Top of LISTED ENTRIES
-- ==== Sys2Proof/Machine/Phases.lean ====
section
/-! DEFINITION. The replay log (R437 to R439, R452) and the phase marks of the cores (R421 to R424, R428). -/

namespace Sys2Proof.Machine

/-- The turning part changed. -/
def modTurn (s : State) (f : Turn → Turn) : State := { s with turn := f s.turn }

/-! ### The replay log -/

/-- Bytes of a record slot, and address of the record of a step (R437). -/
def rlogSize (s : State) : Nat := (fld s.turn.rlogBase.toNat 63 60 + 1) * 2 ^ 26
def rlogAt (s : State) (step : Nat) : Nat := fld s.turn.rlogBase.toNat 47 26 * 2 ^ 26 + step % 8 * rlogSize s

/-- Whether the log has a place in the cave (R437). -/
def rlogOn (s : State) : Bool := regionOf (fld s.turn.rlogBase.toNat 47 26 * 2 ^ 26) == .cave

/-- Whether the record slot of a step holds a record of it, and the record's bits. -/
def rlogHas (s : State) (step : Nat) : Bool := rlogOn s && fld (hubNum s (rlogAt s step) 8) 63 16 == step
def rlogComplete (s : State) (step : Nat) : Bool := bitOf (hubNum s (rlogAt s step) 8) 0
def rlogOvf (s : State) (step : Nat) : Bool := bitOf (hubNum s (rlogAt s step) 8) 1
def rlogCount (s : State) (step : Nat) : Nat := hubNum s (rlogAt s step + 0x10) 4

/-- Whether the outcomes of a step are those of its log record: COMPLETE without OVF, in the epoch in force
(R452). -/
def logged (s : State) (step : Nat) : Bool :=
  rlogHas s step && rlogComplete s step && !rlogOvf s step &&
    hubNum s (rlogAt s step + 8) 4 == s.fab.epoch.toNat

/-- The entries of a record, as their first three words (R438). -/
def rlogEntries (s : State) (step : Nat) : List (Nat × Nat × Nat) :=
  (List.range (rlogCount s step)).map fun i =>
    let a := rlogAt s step + 0x22000 + 32 * i
    (hubNum s a 8, hubNum s (a + 8) 8, hubNum s (a + 16) 8)

/-- An entry appended to the record of a step that is being made; one that does not fit sets OVF (R438, R439). -/
def rlogAdd (s : State) (step w0 w1 w2 : Nat) : State :=
  if !rlogHas s step || rlogComplete s step then s
  else
    let n := rlogCount s step
    let a := 0x22000 + 32 * n
    if rlogSize s < a + 32 then memWriteNum s (rlogAt s step) 8 (putFld step 48 16 + 2)
    else
      let s := memWrite s (rlogAt s step + a) (wordsB [w0, w1, w2, 0])
      memWriteNum s (rlogAt s step + 0x10) 8 (n + 1)

/-! ### Phase marks (R421 to R423) -/

/-- A change of the phase page of a core. -/
def modPhase (s : State) (c : Nat) (f : Phase → Phase) : State := modCore s c fun k => { k with phase := f k.phase }

/-- Bits of TURN_CTL: EN, MIRROR, and the steps between turnings (R462). -/
def turnEn (s : State) : Bool := bitOf s.turn.ctl.toNat 31
def mirrorOn (s : State) : Bool := bitOf s.turn.ctl.toNat 30
def turnInterval (s : State) : Nat := fld s.turn.ctl.toNat 1 0 + 1

/-- Whether a turning is due at P_s (R427). -/
def turnDue (s : State) (step : Nat) : Bool := turnEn s && step % turnInterval s == 0

/-- Step and phase of a PHASE_SET value (R464). -/
def markStep (v : Dword) : Nat := fld v.toNat 63 16
def markPhase (v : Dword) : Nat := fld v.toNat 2 0

/-- What a mark is for a core: none where it is ignored, else whether it changes step or phase and whether it
moves to a new step (R423). -/
def markKind (p : Phase) (v : Dword) : Option (Bool × Bool) :=
  let t := markStep v
  let q := markPhase v
  if q = 7 then none
  else match p.cur with
    | none => if q = 1 then some (true, true) else none
    | some (c, ph) =>
      if t = c then some (decide (q ≠ ph), false)
      else if t = c + 1 && q == 1 then some (true, true) else none

/-- The record of a step begun at its first FORWARD mark; the record of a logged re-run is kept (R437, R452). -/
def rlogBegin (s : State) (step : Nat) : State :=
  if !rlogOn s || logged s step then s
  else
    let a := rlogAt s step
    let s := memWriteNum s a 8 (putFld step 48 16)
    let s := memWriteNum s (a + 8) 8 (s.fab.epoch.toNat + putFld (fld s.turn.coordStat.toNat 63 32) 32 32)
    memWriteNum s (a + 0x10) 8 0

/-- The culture snapshot of a core put into the record of a step (R437). -/
def rlogSnap (s : State) (step c : Nat) (x : Dword × Map Dword) : State :=
  if !rlogHas s step || rlogComplete s step then s else memWrite s (rlogAt s step + 0x1000 + 520 * c) (snapBytes x.1 x.2)

/-- A mark performed (R422, R423). -/
def performMark (s : State) (c : Nat) (v : Dword) : State :=
  let k := coreOf s c
  match markKind k.phase v with
  | none => turnFlag s 10
  | some (_, isNew) =>
    let t := markStep v
    if isNew then
      let first := s.cores.all fun kv => match kv.2.phase.fwd with | some f => decide (f < t) | none => true
      let s := if first then rlogBegin s t else s
      let x := (k.whey.seed, k.whey.ctr)
      let s := rlogSnap s t c x
      modPhase s c fun p =>
        { p with
          cur := some (t, 1), fwd := some t, snaps := mput p.snaps t x
          prev := match p.cur with | some (o, _) => mput p.prev o p.ticks | none => p.prev
          ticks := [] }
    else modPhase s c fun p => { p with cur := some (t, markPhase v) }

/-- RETIRE_PEND of the press or the whey unit (R93, R244). -/
def retirePend (k : Core) : Bool := bitOf k.press.stat.toNat 6 || bitOf k.whey.stat.toNat 7

/-- Whether the core is to be moved to a spare at its next phase boundary (R453, R527). -/
def remapDue (k : Core) : Bool := retirePend k || (match k.test with | some (_, t) => t.immediate | none => false)

/-- Whether the FORWARD mark of a step waits for the copy of an earlier turning (R428). -/
def turnHolds (s : State) (step : Nat) : Bool := s.turn.run.isSome && decide (0 < step) && turnDue s (step - 1)

/-- A mark performed, or held: at a boundary of a core that is to be moved or tested, whose context the rind then stops,
and a FORWARD mark under R428 (R423, R428, R453, R527). -/
def takeMark (s : State) (c : Nat) (v : Dword) : State :=
  let k := coreOf s c
  match markKind k.phase v with
  | some (true, isNew) =>
    if remapDue k || k.test.isSome then
      modCore s c fun k => { k with stopped := true, phase := { k.phase with held := some v } }
    else if isNew && turnHolds s (markStep v) then turnFlag (modPhase s c fun p => { p with held := some v }) 11
    else performMark s c v
  | _ => performMark s c v

/-- A PHASE_SET store; none while it waits behind a held one or for the job's whey chains (R422). -/
def phaseStore (s : State) (c : Nat) (v : Dword) : Option State :=
  let k := coreOf s c
  if k.phase.held.isSome || (wheyHeld k).any fun e => isJobCtx s e.ctx then none else some (takeMark s c v)

/-- The held mark of a core looked at again. -/
def retryMark (s : State) (c : Nat) : State :=
  match (coreOf s c).phase.held with
  | none => s
  | some v => takeMark (modPhase s c fun p => { p with held := none }) c v

/-- The marks held for a copy that has ended (R428). -/
def retryMarks (s : State) : State := s.cores.foldl (fun s kv => retryMark s kv.1) s

/-- PHASE_SET (R421 to R423). -/
def execPhaseSet (c : Nat) (v : Dword) (s : State) : Res := onCore c (.next ((phaseStore s c v).getD s))

/-- A store to SHARD_PTR: a SHARD entry in the record of the core's step (R438). -/
def shardStore (s : State) (c : Nat) (v : Dword) : State :=
  match (coreOf s c).phase.cur with
  | none => s
  | some (step, _) => rlogAdd s step (putFld 1 8 56 + c) v.toNat 0

/-- SHARD_PTR (R438). -/
def execShardPtr (c : Nat) (v : Dword) (s : State) : Res := onCore c (.next (shardStore s c v))

end Sys2Proof.Machine
end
Bottom of LISTED ENTRIES
Once more, write out the entries exactly as they were written.

-- ==== Sys2Proof/Machine/Phases.lean ====
section
/-! DEFINITION. The replay log (R437 to R439, R452) and the phase marks of the cores (R421 to R424, R428). -/

namespace Sys2Proof.Machine

/-- The turning part changed. -/
def modTurn (s : State) (f : Turn → Turn) : State := { s with turn := f s.turn }

/-! ### The replay log -/

/-- Bytes of a record slot, and address of the record of a step (R437). -/
def rlogSize (s : State) : Nat := (fld s.turn.rlogBase.toNat 63 60 + 1) * 2 ^ 26
def rlogAt (s : State) (step : Nat) : Nat := fld s.turn.rlogBase.toNat 47 26 * 2 ^ 26 + step % 8 * rlogSize s

/-- Whether the log has a place in the cave (R437). -/
def rlogOn (s : State) : Bool := regionOf (fld s.turn.rlogBase.toNat 47 26 * 2 ^ 26) == .cave

/-- Whether the record slot of a step holds a record of it, and the record's bits. -/
def rlogHas (s : State) (step : Nat) : Bool := rlogOn s && fld (hubNum s (rlogAt s step) 8) 63 16 == step
def rlogComplete (s : State) (step : Nat) : Bool := bitOf (hubNum s (rlogAt s step) 8) 0
def rlogOvf (s : State) (step : Nat) : Bool := bitOf (hubNum s (rlogAt s step) 8) 1
def rlogCount (s : State) (step : Nat) : Nat := hubNum s (rlogAt s step + 0x10) 4

/-- Whether the outcomes of a step are those of its log record: COMPLETE without OVF, in the epoch in force
(R452). -/
def logged (s : State) (step : Nat) : Bool :=
  rlogHas s step && rlogComplete s step && !rlogOvf s step &&
    hubNum s (rlogAt s step + 8) 4 == s.fab.epoch.toNat

/-- The entries of a record, as their first three words (R438). -/
def rlogEntries (s : State) (step : Nat) : List (Nat × Nat × Nat) :=
  (List.range (rlogCount s step)).map fun i =>
    let a := rlogAt s step + 0x22000 + 32 * i
    (hubNum s a 8, hubNum s (a + 8) 8, hubNum s (a + 16) 8)

/-- An entry appended to the record of a step that is being made; one that does not fit sets OVF (R438, R439). -/
def rlogAdd (s : State) (step w0 w1 w2 : Nat) : State :=
  if !rlogHas s step || rlogComplete s step then s
  else
    let n := rlogCount s step
    let a := 0x22000 + 32 * n
    if rlogSize s < a + 32 then memWriteNum s (rlogAt s step) 8 (putFld step 48 16 + 2)
    else
      let s := memWrite s (rlogAt s step + a) (wordsB [w0, w1, w2, 0])
      memWriteNum s (rlogAt s step + 0x10) 8 (n + 1)

/-! ### Phase marks (R421 to R423) -/

/-- A change of the phase page of a core. -/
def modPhase (s : State) (c : Nat) (f : Phase → Phase) : State := modCore s c fun k => { k with phase := f k.phase }

/-- Bits of TURN_CTL: EN, MIRROR, and the steps between turnings (R462). -/
def turnEn (s : State) : Bool := bitOf s.turn.ctl.toNat 31
def mirrorOn (s : State) : Bool := bitOf s.turn.ctl.toNat 30
def turnInterval (s : State) : Nat := fld s.turn.ctl.toNat 1 0 + 1

/-- Whether a turning is due at P_s (R427). -/
def turnDue (s : State) (step : Nat) : Bool := turnEn s && step % turnInterval s == 0

/-- Step and phase of a PHASE_SET value (R464). -/
def markStep (v : Dword) : Nat := fld v.toNat 63 16
def markPhase (v : Dword) : Nat := fld v.toNat 2 0

/-- What a mark is for a core: none where it is ignored, else whether it changes step or phase and whether it
moves to a new step (R423). -/
def markKind (p : Phase) (v : Dword) : Option (Bool × Bool) :=
  let t := markStep v
  let q := markPhase v
  if q = 7 then none
  else match p.cur with
    | none => if q = 1 then some (true, true) else none
    | some (c, ph) =>
      if t = c then some (decide (q ≠ ph), false)
      else if t = c + 1 && q == 1 then some (true, true) else none

/-- The record of a step begun at its first FORWARD mark; the record of a logged re-run is kept (R437, R452). -/
def rlogBegin (s : State) (step : Nat) : State :=
  if !rlogOn s || logged s step then s
  else
    let a := rlogAt s step
    let s := memWriteNum s a 8 (putFld step 48 16)
    let s := memWriteNum s (a + 8) 8 (s.fab.epoch.toNat + putFld (fld s.turn.coordStat.toNat 63 32) 32 32)
    memWriteNum s (a + 0x10) 8 0

/-- The culture snapshot of a core put into the record of a step (R437). -/
def rlogSnap (s : State) (step c : Nat) (x : Dword × Map Dword) : State :=
  if !rlogHas s step || rlogComplete s step then s else memWrite s (rlogAt s step + 0x1000 + 520 * c) (snapBytes x.1 x.2)

/-- A mark performed (R422, R423). -/
def performMark (s : State) (c : Nat) (v : Dword) : State :=
  let k := coreOf s c
  match markKind k.phase v with
  | none => turnFlag s 10
  | some (_, isNew) =>
    let t := markStep v
    if isNew then
      let first := s.cores.all fun kv => match kv.2.phase.fwd with | some f => decide (f < t) | none => true
      let s := if first then rlogBegin s t else s
      let x := (k.whey.seed, k.whey.ctr)
      let s := rlogSnap s t c x
      modPhase s c fun p =>
        { p with
          cur := some (t, 1), fwd := some t, snaps := mput p.snaps t x
          prev := match p.cur with | some (o, _) => mput p.prev o p.ticks | none => p.prev
          ticks := [] }
    else modPhase s c fun p => { p with cur := some (t, markPhase v) }

/-- RETIRE_PEND of the press or the whey unit (R93, R244). -/
def retirePend (k : Core) : Bool := bitOf k.press.stat.toNat 6 || bitOf k.whey.stat.toNat 7

/-- Whether the core is to be moved to a spare at its next phase boundary (R453, R527). -/
def remapDue (k : Core) : Bool := retirePend k || (match k.test with | some (_, t) => t.immediate | none => false)

/-- Whether the FORWARD mark of a step waits for the copy of an earlier turning (R428). -/
def turnHolds (s : State) (step : Nat) : Bool := s.turn.run.isSome && decide (0 < step) && turnDue s (step - 1)

/-- A mark performed, or held: at a boundary of a core that is to be moved or tested, whose context the rind then stops,
and a FORWARD mark under R428 (R423, R428, R453, R527). -/
def takeMark (s : State) (c : Nat) (v : Dword) : State :=
  let k := coreOf s c
  match markKind k.phase v with
  | some (true, isNew) =>
    if remapDue k || k.test.isSome then
      modCore s c fun k => { k with stopped := true, phase := { k.phase with held := some v } }
    else if isNew && turnHolds s (markStep v) then turnFlag (modPhase s c fun p => { p with held := some v }) 11
    else performMark s c v
  | _ => performMark s c v

/-- A PHASE_SET store; none while it waits behind a held one or for the job's whey chains (R422). -/
def phaseStore (s : State) (c : Nat) (v : Dword) : Option State :=
  let k := coreOf s c
  if k.phase.held.isSome || (wheyHeld k).any fun e => isJobCtx s e.ctx then none else some (takeMark s c v)

/-- The held mark of a core looked at again. -/
def retryMark (s : State) (c : Nat) : State :=
  match (coreOf s c).phase.held with
  | none => s
  | some v => takeMark (modPhase s c fun p => { p with held := none }) c v

/-- The marks held for a copy that has ended (R428). -/
def retryMarks (s : State) : State := s.cores.foldl (fun s kv => retryMark s kv.1) s

/-- PHASE_SET (R421 to R423). -/
def execPhaseSet (c : Nat) (v : Dword) (s : State) : Res := onCore c (.next ((phaseStore s c v).getD s))

/-- A store to SHARD_PTR: a SHARD entry in the record of the core's step (R438). -/
def shardStore (s : State) (c : Nat) (v : Dword) : State :=
  match (coreOf s c).phase.cur with
  | none => s
  | some (step, _) => rlogAdd s step (putFld 1 8 56 + c) v.toNat 0

/-- SHARD_PTR (R438). -/
def execShardPtr (c : Nat) (v : Dword) (s : State) : Res := onCore c (.next (shardStore s c v))

end Sys2Proof.Machine
end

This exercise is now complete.